Your objective -
Filter the records below, keeping only lines with the string "values".

Records for processing -

-- ==== Sys2Proof/Tests/Slice0.lean ====
section
/-! SUPPORT. The model's own tests. Expected words, codes and values are those of spec/95_test_vectors.md
(the vector is named before each group) and of the rules' own examples; none comes from the model. The
vectors use N = 8 (W = 32), so values are tested on the value functions, which take the limb width, the
permutation and the draws as arguments; the commands are tested on states of the machine itself. The last
part shows, for each obligation with hypotheses, that something meets them. -/

namespace Sys2Proof.Machine

-- One theorem at a time: many threads with large stacks do not fit a bounded memory.
set_option Elab.async false

/-! ### Decoding (95 section 3.9, and R74's fields written out) -/

theorem test_decode_bitwise :
    decodeTableWord 32 0x10420000 = some (.not 4 2) ∧
    decodeTableWord 32 0x11312000 = some (.and 3 1 2) ∧
    decodeTableWord 32 0x12312000 = some (.or 3 1 2) ∧
    decodeTableWord 32 0x13867000 = some (.xor 8 6 7) ∧
    decodeTableWord 32 0x14034000 = some (.cmpeq 3 4) := by decide

theorem test_encode_bitwise :
    encode (.not 4 2) = 0x10420000 ∧
    encode (.and 3 1 2) = 0x11312000 ∧
    encode (.or 3 1 2) = 0x12312000 ∧
    encode (.xor 8 6 7) = 0x13867000 ∧
    encode (.cmpeq 3 4) = 0x14034000 := by decide

theorem test_decode_shift :
    decodeTableWord 32 0x18630009 = some (.shl 6 3 9) ∧
    decodeTableWord 32 0x19630009 = some (.shr 6 3 9) ∧
    decodeTableWord 32 0x1A00001F = some (.rotl 0 0 31) ∧
    decodeTableWord 32 0x1B730004 = some (.rotr 7 3 4) := by decide

theorem test_encode_shift :
    encode (.shl 6 3 9) = 0x18630009 ∧
    encode (.shr 6 3 9) = 0x19630009 ∧
    encode (.rotl 0 0 31) = 0x1A00001F ∧
    encode (.rotr 7 3 4) = 0x1B730004 := by decide

theorem test_decode_arith :
    decodeTableWord 32 0x20312000 = some (.add 3 1 2) ∧
    decodeTableWord 32 0x21312000 = some (.sub 3 1 2) ∧
    decodeTableWord 32 0x21FFF000 = some (.sub 15 15 15) := by decide

theorem test_encode_arith :
    encode (.add 3 1 2) = 0x20312000 ∧
    encode (.sub 3 1 2) = 0x21312000 ∧
    encode (.sub 15 15 15) = 0x21FFF000 := by decide

theorem test_decode_system :
    decodeTableWord 32 0x28100000 = some (.rand 1) ∧
    decodeTableWord 32 0x29100000 = some (.perm 1 0) ∧
    decodeTableWord 32 0x3000000C = some (.csrw 0 12) ∧
    decodeTableWord 32 0x31480000 = some (.csrr 4 8) := by decide

theorem test_encode_system :
    encode (.rand 1) = 0x28100000 ∧
    encode (.perm 1 0) = 0x29100000 ∧
    encode (.csrw 0 12) = 0x3000000C ∧
    encode (.csrr 4 8) = 0x31480000 := by decide

theorem test_decode_duplex :
    decodeTableWord 32 0x40000000 = some (.setupDup) ∧
    decodeTableWord 32 0x41010000 = some (.dupReset 1) ∧
    decodeTableWord 32 0x42320001 = some (.dupDuplex 3 2 true) ∧
    decodeTableWord 32 0x42420000 = some (.dupDuplex 4 2 false) := by decide

theorem test_encode_duplex :
    encode (.setupDup) = 0x40000000 ∧
    encode (.dupReset 1) = 0x41010000 ∧
    encode (.dupDuplex 3 2 true) = 0x42320001 ∧
    encode (.dupDuplex 4 2 false) = 0x42420000 := by decide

Solution below -
/-! SUPPORT. The model's own tests. Expected words, codes and values are those of spec/95_test_vectors.md
vectors use N = 8 (W = 32), so values are tested on the value functions, which take the limb width, the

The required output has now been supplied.